QuickImage Category Politics
My doctor told me I need to work on lowering my blood pressure, so I'm going to keep my comments to a minimum.

I sincerely hope that none of the Justices ever has to deal with Glaucoma, Multiple Sclerosis, or Chemo Therapy.

As I've stated elsewhere, this country was founded on this basic premise:

The individual is more important than the state.

Today we have had our liberty torn from us by our government. Today, every American Citizen was raped by our Supreme Court, the body most entrusted to protect us from our government. Isn't it ironic that this occured on the anniversary of D-Day? Patrick Henry has got to be spinning in his grave.
Please excuse me while I go throw up.

-Devin

Comments

Gravatar Image1 - No shit, Spanky, no shit. Bastards...

Gravatar Image2 - When I heard the news, the first thing I did was check your site to see what you had to say on the subject. I can't believe I "beat you to the punch" on this one.

I've done a little more digging on this, and it scares the hell out of me. At it's heart, this not a drug issue. This is a state's rights issue. This ruling sets a terrible precedent in that it opens the door for federal intrusion into what should be an internal matter to the particular state.

They (the court) made use of some rather nebulous points in their decision, which was based on both the interstate commerce areas of the Constitution and the Controlled Substances Act. The following excerpt from the CNN story is what really burns me (emphasis mine):

A federal appeals court concluded use of medical marijuana was non-commercial, and therefore not subject to congressional oversight of "economic enterprise."

But lawyers for the U.S. Justice Department argued to the Supreme Court that homegrown marijuana represented interstate commerce, because the garden patch weed would affect "overall production" of the weed, much of it imported across American borders by well-financed, often violent drug gangs.

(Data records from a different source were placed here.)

-- ==== Sys2Proof/Machine/OpsDec.lean ====
section
/-! DEFINITION. The decimation chain (18): responses, stages, marking, synchronisation, and gains of the ΣΔ channels (17). -/

namespace Sys2Proof.Machine

/-! ### Responses (Table DEC-1) -/

/-- Decimation in MOD cycles. -/
def decRatio (resp : Nat) : Nat := [64, 256, 512, 1024, 2048, 256, 1024, 16].getD resp 64

/-- Settle count S. -/
def settleCount (resp : Nat) : Nat := [3, 6, 9, 12, 14, 4, 16, 0].getD resp 0

namespace State
/-- A channel of the chain. -/
def dch (s : State) (ch : Nat) : DecCh := mgetD s.dec.chs {} ch
/-- Change a channel of the chain. -/
def updDch (s : State) (ch : Nat) (f : DecCh → DecCh) : State := { s with dec := { s.dec with chs := mputD s.dec.chs {} ch (f (s.dch ch)) } }
end State

/-- RESP of a channel. -/
def respOf (s : State) (ch : Nat) : Nat := s.fld (Reg.DEC_CFG ch) 0 3
/-- EN of a channel. -/
def decEn (s : State) (ch : Nat) : Bool := s.bit (Reg.DEC_CFG ch) 11
/-- SHARED mode. -/
def decShared (s : State) : Bool := s.bit Reg.DEC_MODE 0
/-- A ΣΔ channel is retired. -/
def sdRetired (s : State) (ch : Nat) : Bool := s.bit (Reg.ADC_SD_STATUS ch) 4
/-- Gain code in force. -/
def gainOf (s : State) (ch : Nat) : Nat := s.fld (Reg.ADC_SD_STATUS ch) 0 3

/-- The end of a channel's next output (R383). -/
def decDue (s : State) (ch : Nat) : Nat :=
  let r := decRatio (respOf s ch)
  s.dec.origin + 50 * (((s.dch ch).seq + 1) * r + (if decShared s then ch * r / 8 else 0))

/-- Mark the next S outputs of an enabled channel (R386, R387). -/
def unsettle (ch : Nat) (s : State) : State :=
  if decEn s ch then s.setFld (Reg.DEC_CH_STATUS ch) 0 5 (settleCount (respOf s ch)) else s

/-- A gain change takes effect (17, R376); a voltage channel and AUX have gain 1 only, and codes 6 and 7 name no gain
(Table ADC-1, Table ADC-9). -/
def changeGain (ch g : Nat) (s : State) : State :=
  if gainOf s ch = g ∨ 5 < g ∨ ch < 3 ∨ ch = 7 then s
  else (unsettle ch ((s.setFld (Reg.ADC_SD_STATUS ch) 0 3 g).bump Reg.ADC_RANGE_CHG)).updDch ch (fun c => { c with byGain := true })

/-- Apply the part of a commit in flight whose cells satisfy a test. -/
def commitPart (s : State) (commit : Nat) (p : Nat → Bool) : State :=
  match s.inflight.find? (fun c => c.1 == commit) with
  | none => s
  | some c =>
    let rest := c.2.filter (fun x => !p x.1)
    let s := (c.2.filter (fun x => p x.1)).foldl applyCell s
    { s with inflight := s.inflight.filter (fun d => d.1 != commit) ++ (if rest.isEmpty then [] else [(commit, rest)]) }

/-- The safe point of a channel's ΣΔ configuration (R376, R385). -/
def applySd (ch : Nat) (s : State) : State :=
  let a := Reg.ADC_SD_CFG ch
  match s.inflight.find? (fun c => c.1 == Reg.ADC_SD_COMMIT) with
  | none => s
  | some c =>
    if !c.2.any (fun x => x.1 == a) then s
    else
      let sel := s.fld a 4 2
      let s := commitPart s Reg.ADC_SD_COMMIT (· == a)
      let s := if s.fld a 4 2 = sel then s else unsettle ch s
      changeGain ch (s.fld a 0 3) s

/-! ### Capture (R393) -/

/-- A capture ends. -/
def capEnd (trunc : Bool) (s : State) : State :=
  if s.bit Reg.DEC_CAP_CTRL 9 then ((s.setBit Reg.DEC_CAP_CTRL 9 false).setBit Reg.DEC_CAP_CTRL 10 true).setBit Reg.DEC_CAP_CTRL 11 trunc else s

/-- The enabled channels of the capture mask. -/
def capChans (s : State) : List Nat := (List.range 8).filter (fun ch => s.bit Reg.DEC_CAP_CTRL ch && decEn s ch)

/-- Store an output of a captured channel. -/
def capStore (ch : Nat) (w : Word) (s : State) : State :=
  let l := capChans s
  if !s.bit Reg.DEC_CAP_CTRL 9 || !l.contains ch then s
  else
    let n := 8192 / l.length
    let k := mgetD s.dec.capGot 0 ch
    if n ≤ k then s
    else
      let s := { s with dec := { s.dec with
        cap := mputD s.dec.cap 0 (k * l.length + l.idxOf ch) w, capGot := mput s.dec.capGot ch (k + 1) } }
      if l.all (fun c => n ≤ mgetD s.dec.capGot 0 c) then capEnd false s else s

/-! ### Synchronisation (R388) -/

/-- A stepping sync instant: outputs in progress are abandoned, filters cleared, SEQ restarts and outputs are marked. -/
def decStep (at_ : Nat) (s : State) : State :=
  let s := { s with dec := { s.dec with origin := at_ } }
  let s := (List.range 8).foldl (fun (s : State) ch => unsettle ch (s.updDch ch (fun c => { c with
    seq := 0, winLen := 0, winOnes := 0, ovrSpan := false, byGain := false, taps := [], fir := [] }))) s
  capEnd true s

/-- The first MOD edge from an instant on. -/
def modEdge (t : Nat) : Nat := cdiv t 50 * 50

/-- The chain starts at a Lodge power-up, after the ΣΔ self-calibration, as a stepping sync instant (R395). -/
def decStart (s : State) : State :=
  if !s.dec.stopped then s
  else
    let at_ := modEdge (pll s)
    let s := (s.putN Reg.DEC_SYNC_TB (at_ / 640)).putN Reg.DEC_SYNC_FRAC (at_ % 640)
    (decStep at_ { s with dec := { s.dec with stopped := false } }).bump Reg.DEC_SYNC_STEPS

/-- A synchronisation takes effect, aligned or stepping. -/
def decSync (at_ : Nat) (s : State) : State :=
  let r := 50 * decRatio (respOf s 0)
  let s := (s.putN Reg.DEC_SYNC_TB (at_ / 640)).putN Reg.DEC_SYNC_FRAC (at_ % 640)
  if decEn s 0 && decide (s.dec.origin < at_) && (at_ - s.dec.origin) % r == 0 then (capEnd true s).bump Reg.DEC_SYNC_ALIGNED
  else (decStep at_ s).bump Reg.DEC_SYNC_STEPS

end Sys2Proof.Machine
end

So, if your state says marijuana (or any other stubstance that the federal government doesn't like) is legal, as long as you grow it for yourself, don't sell it, don't transport it across state lines, and consume it yourself; you had better not even think about doing so, lest some DEA stormtroopers kick in your front door and haul your ass off to federal prison. If Little Red Hen were around, she would surely find herself on a dinner platter.

Now, for a fun little jab at my liberal friends who are concerned about Bush packing too many conservatives on the court; please note that the dissenters were justices Sandra Day O'Connor, William Rehnquist and Clarence Thomas.

-Devin

Gravatar Image3 - Heh. Yeah, any other week and it'd have been a race to see who could type the fastest. I've spent the past two nights at Annual Town Meeting until almost midnight. I'm on the Finance Committee in town, so I have to be there to explain our recommendations on the budget and then watch the citizens decide where their money should go (they tend to take our advice, and did last night as well, but it's entirely up to them - pure democracy on the local level). Do you have town meeting government in AZ? I think it's *mostly* a New England thing, but the more time I invest in town government the more curious I get about all the different systems we use in the US.

As far as the decision, I'm no lawyer so I can't speak very well about the reasoning behind the decision, but I don't like any of the implications. Medically, I doubt it will surprise you to learn that my opinion on the subject is heavily influenced by my wife the doctor (whose sister died of breast cancer several years ago while my wife tried desperately - and not terribly successfully - to manage her pain with morphine). You want to watch somebody go ballistic? Tell a doctor they aren't allowed to prescribe the most effective pain medication available. Then duck.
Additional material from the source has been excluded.